Monday, October 13, 2014

Autumn Meadowhawks

     Autumn meadowhawks are not hawks at all.  They are predators, however, actually skimmers in the dragonfly family of insects.  Also called yellow-legged meadowhawks, they are about two inches long and have two-inch wingspans.  Males have red abdomens and reddish-brown thoraxes, that are most apparent in sunlight.  When at rest on a water-side twig or stone, they hold their four wings down and forward. 
     We visited the swimming lake at Mt. Gretna, Pennsylvania on October 12th and saw striking red leaves on red maples and black gum trees that were reflected in the water, several Canada geese and mallard ducks, a couple migrant pied-billed grebes and a belted kingfisher.  The grebes and kingfisher were there to catch small fish, each kind in a different way; the grebes diving from the water's surface and the kingfisher dropping beak-first from the air. 
     And we saw several pairs of autumn meadowhawks swiftly flying in tandem, back and forth, low over the water.  Claspers on the ends of the males' abdomens gripped the females just behind their heads.  Females of each attached and hovering pair lowered their abdomens into that impoundment to lay eggs, one at a time, into the water.  Taking the limelight over that lake that day, they were the most individuals of their species I had ever seen anywhere.

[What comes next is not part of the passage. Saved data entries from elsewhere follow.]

/-- A result in RES[0] and a second one in RES[1]. -/
theorem setRes_setRes_completed {i : Instr} (hi : i ∈ resultCommands) (h1 : i ∈ secondResultWriters) (v w : Word) :
    Completed s i ((s.setRes 0 v).setRes 1 w) :=
  .results hi (.set1 (.set0 .refl _) h1 _)

/-- A control word goes to RES[1] and its codeword to RES[0]. -/
theorem setControlWord_completed {i : Instr} (hi : i ∈ resultCommands) (h1 : i ∈ secondResultWriters) (d : Word) :
    Completed s i (s.setControlWord d) :=
  .results hi (.set0 (.set1 .refl h1 _) _)

theorem bch31Effect_completed (h : bch31Effect s = .ok u) : Completed s .bch31 u := by
  simp only [bch31Effect, bind_ok_iff, Except.ok.injEq] at h
  obtain ⟨_, _, rfl⟩ := h
  exact setRes_completed (by decide) _

theorem fsaddrEffect_completed (h : fsaddrEffect s = .ok u) : Completed s .fsaddr u := by
  simp only [fsaddrEffect, bind_ok_iff, Except.ok.injEq] at h
  obtain ⟨_, _, rfl⟩ := h
  exact setRes_completed (by decide) _

theorem paddrEffect_completed (h : paddrEffect s = .ok u) : Completed s .paddr u := by
  simp only [paddrEffect, bind_ok_iff, Except.ok.injEq] at h
  obtain ⟨_, _, rfl⟩ := h
  exact setRes_setRes_completed (by decide) (by decide) _ _

theorem fbiwEffect_completed (h : fbiwEffect s = .ok u) : Completed s .fbiw u := by
  simp only [fbiwEffect, bind_ok_iff, Except.ok.injEq] at h
  obtain ⟨_, _, rfl⟩ := h
  exact setControlWord_completed (by decide) (by decide) _

theorem fvecnEffect_completed (h : fvecnEffect s = .ok u) : Completed s .fvecn u := by
  simp only [fvecnEffect, bind_ok_iff, Except.ok.injEq] at h
  obtain ⟨_, _, rfl⟩ := h
  exact setControlWord_completed (by decide) (by decide) _

theorem fvecaEffect_completed (h : fvecaEffect s = .ok u) : Completed s .fveca u := by
  simp only [fvecaEffect, bind_ok_iff, Except.ok.injEq] at h
  obtain ⟨_, _, rfl⟩ := h
  exact setControlWord_completed (by decide) (by decide) _

theorem gpidEffect_completed (h : gpidEffect s = .ok u) : Completed s .gpid u := by
  simp only [gpidEffect, bind_ok_iff, Except.ok.injEq] at h
  obtain ⟨_, _, rfl⟩ := h
  exact .results (by decide) (.set2 (.set1 (.set0 .refl _) (by decide) _) (.inl rfl) _)

theorem gaddrEffect_completed (h : gaddrEffect s = .ok u) : Completed s .gaddr u := by
  simp only [gaddrEffect, bind_ok_iff, Except.ok.injEq] at h
  obtain ⟨_, _, rfl⟩ := h
  exact .results (by decide) (.set2 (.set1 (.set0 .refl _) (by decide) _) (.inr rfl) _)

theorem fxasumEffect_completed (h : fxasumEffect s = .ok u) : Completed s .fxasum u := by
  simp only [fxasumEffect, bind_ok_iff, Except.ok.injEq] at h
  obtain ⟨_, _, rfl⟩ := h
  exact .checksum (.inl rfl) (.set0 .refl _)

theorem fxnsumEffect_completed (h : fxnsumEffect s = .ok u) : Completed s .fxnsum u := by
  simp only [fxnsumEffect, bind_ok_iff, Except.ok.injEq] at h
  obtain ⟨_, _, rfl⟩ := h
  exact .checksum (.inr rfl) (.set0 .refl _)

/-- A literal has at most as many bits as characters (R107). -/
theorem literalBits_length {m : List Byte} {b : List Bool} (h : literalBits m = .ok b) : b.length ≤ m.length := by
  induction m generalizing b with
  | nil => cases h; exact Nat.le_refl 0
  | cons c m ih =>
    have hmap (x : Bool) (hx : (literalBits m).map (x :: ·) = .ok b) : b.length ≤ (c :: m).length := by
      cases hm : literalBits m with
      | error e => rw [hm] at hx; cases hx
      | ok b' => rw [hm] at hx; cases hx; exact Nat.succ_le_succ (ih hm)
    rw [literalBits] at h
    split at h
    · exact hmap _ h
    · split at h
      · exact hmap _ h
      · split at h
        · exact Nat.le_succ_of_le (ih h)
        · cases h

theorem bvlitEffect_completed (h : bvlitEffect s = .ok u) : Completed s .bvlit u := by
  simp only [bvlitEffect, bind_ok_iff, Except.ok.injEq] at h
  obtain ⟨m, hm, b, hb, rfl⟩ := h
  exact .literal (.set0 .refl _) (Nat.le_trans (literalBits_length hb) (message_length s m hm).2)

/-- An append of repeated bits fits when the count of its symbols does. -/
theorem pushBits_completed {i : Instr} (hi : i ∈ cfgGated) {x : List Bool} (h : s.pushBits x = .ok u) :
    Completed s i u := by
  obtain ⟨hfits, rfl⟩ := (pushBits_ok_iff s x u).mp h
  exact .append hi (.set0 .refl _) (by rwa [repeatBits_length])

theorem queueFrame_completed {i : Instr} (hi : i ∈ cfgGated) (h1 : i ∈ secondResultWriters) {x : List Bool}
    (h : s.queueFrame x = .ok u) : Completed s i u := by
  obtain ⟨hfits, rfl⟩ := (queueFrame_ok_iff s x u).mp h
  exact .append hi (.set0 (.set1 .refl h1 _) _) (by rwa [repeatBits_length])

theorem pushbitEffect_completed (h : pushbitEffect s = .ok u) : Completed s .pushbit u := by
  simp only [pushbitEffect, bind_ok_iff] at h
  obtain ⟨_, _, hpush⟩ := h
  exact pushBits_completed (by decide) hpush

theorem pushbvEffect_completed (h : pushbvEffect s = .ok u) : Completed s .pushbv u := by
  simp only [pushbvEffect, bind_ok_iff] at h
  obtain ⟨_, _, hpush⟩ := h
  exact pushBits_completed (by decide) hpush

theorem intlvEffect_completed (h : intlvEffect s = .ok u) : Completed s .intlv u := by
  simp only [intlvEffect, bind_ok_iff] at h
  obtain ⟨_, _, _, _, hpush⟩ := h
  exact pushBits_completed (by decide) hpush

theorem pushrawEffect_completed (h : pushrawEffect s = .ok u) : Completed s .pushraw u := by
  simp only [pushrawEffect, State.fifoAppendRaw, bind_ok_iff, appendSymbols_ok_iff, Except.ok.injEq] at h
  obtain ⟨_, _, _, _, _, ⟨hfits, rfl⟩, rfl⟩ := h
  exact .append (by decide) (.set0 .refl _) (by rwa [repeatBits_length])

theorem pocsagFrameEffect_completed {i : Instr} (hi : i ∈ cfgGated) (h1 : i ∈ secondResultWriters) {fb : BitVec 2}
    {build : List Byte → Except CmdError (List Word)} (h : pocsagFrameEffect fb build s = .ok u) :
    Completed s i u := by
  simp only [pocsagFrameEffect, bind_ok_iff] at h
  obtain ⟨_, _, _, _, _, _, _, _, _, _, hqueue⟩ := h
  exact queueFrame_completed hi h1 hqueue

theorem txflxnEffect_completed (h : txflxnEffect s = .ok u) : Completed s .txflxn u := by
  simp only [txflxnEffect, bind_ok_iff] at h
  obtain ⟨_, _, _, _, _, _, _, _, _, _, _, _, hqueue⟩ := h
  exact queueFrame_completed (by decide) (by decide) hqueue

theorem txflxaEffect_completed (h : txflxaEffect s = .ok u) : Completed s .txflxa u := by
  simp only [txflxaEffect, bind_ok_iff] at h
  obtain ⟨_, _, _, _, _, _, _, _, _, _, _, _, hqueue⟩ := h
  exact queueFrame_completed (by decide) (by decide) hqueue

theorem gscFrameEffect_completed {i : Instr} (hi : i ∈ cfgGated) (h1 : i ∈ secondResultWriters)
    {table : List (Byte × BitVec 7)} (h : gscFrameEffect table s = .ok u) : Completed s i u := by
  simp only [gscFrameEffect, bind_ok_iff] at h
  obtain ⟨_, _, _, _, _, _, _, _, _, _, hqueue⟩ := h
  exact queueFrame_completed hi h1 hqueue

theorem pocsagMessageEffect_completed {i : Instr} (hi : i ∈ wordBuilders)
    {build : List Byte → Except CmdError (List Word)} (h : pocsagMessageEffect build s = .ok u) :
    Completed s i u := by
  simp only [pocsagMessageEffect, bind_ok_iff, require_decide_ok_iff, Except.ok.injEq] at h
  obtain ⟨_, _, _, _, _, hlen, rfl⟩ := h
  exact .words hi (.set0 .refl _) hlen

/-- At most 41 digits make at most 8 words (R231), so the numeric message needs no check of its own. -/
theorem fmsgnEffect_completed (h : fmsgnEffect s = .ok u) : Completed s .fmsgn u := by
  simp only [fmsgnEffect, bind_ok_iff, Except.ok.injEq] at h
  obtain ⟨m, _, ws, hws, rfl⟩ := h
  obtain ⟨hm, hcount⟩ := flexNumWords_length m ws hws
  have hlen : ws.1.length ≤ Config.wbMax := by
    rw [hcount, ceilDiv, Config.wbMax]
    omega
  exact .words (by decide) (.set1 (.set0 .refl _) (by decide) _) hlen

theorem fmsgaEffect_completed (h : fmsgaEffect s = .ok u) : Completed s .fmsga u := by
  simp only [fmsgaEffect, bind_ok_iff, require_decide_ok_iff, Except.ok.injEq] at h
  obtain ⟨_, _, _, _, _, hcount, rfl⟩ := h
  exact .words (by decide) (.set1 (.set0 .refl _) (by decide) _) (Nat.le_trans hcount (by decide))

/-- GBLK writes the eight codewords of one block (R277). -/
theorem gblk_completed (v : Word) :
    Completed s .gblk ((s.setWords ((gscBlock s.units).map fun h => h.setWidth 32)).setRes 0 v) :=
  .words (by decide) (.set0 .refl _) (by simp [gscBlock, units_length, Config.wbMax])

theorem execSetrate_ended : ∃ t, exec .setrate s = .next t ∧ Ended s .setrate t := by
  refine ⟨_, rfl, ?_⟩
  split
  next => exact .error .cleared _
  next hzero =>
    obtain ⟨hbaud, hsym⟩ := not_or.mp hzero
    split
    next => exact .error .cleared _
    next hmul => exact .ok (.rates hbaud hsym (not_not.mp hmul))

end Effects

     Adult yellow-legged meadowhawks fly from late July into early November, the latest kind of dragonflies I ever saw flying.  Up to late July, they were larvae on the mud on the bottom of the impoundment where they caught and consumed invertebrates and small tadpoles and fish.  But then those young dragonflies crawled out of the water, shed their larval exoskeletons, pumped out their newly-developed wings and flew off to catch and eat flying insects, and look for a mate.
     Autumn meadowhawks live from the southern part of eastern Canada through the eastern United States to Florida and Texas.  They generally aren't seen until fall, when they are the dominant species of their family around ponds, marshes and slow sections of creeks.     
     If around a pond or marsh in fall, look for these reddish dragonflies.  They are pretty, interesting and surprising late in the year when we aren't thinking about insects.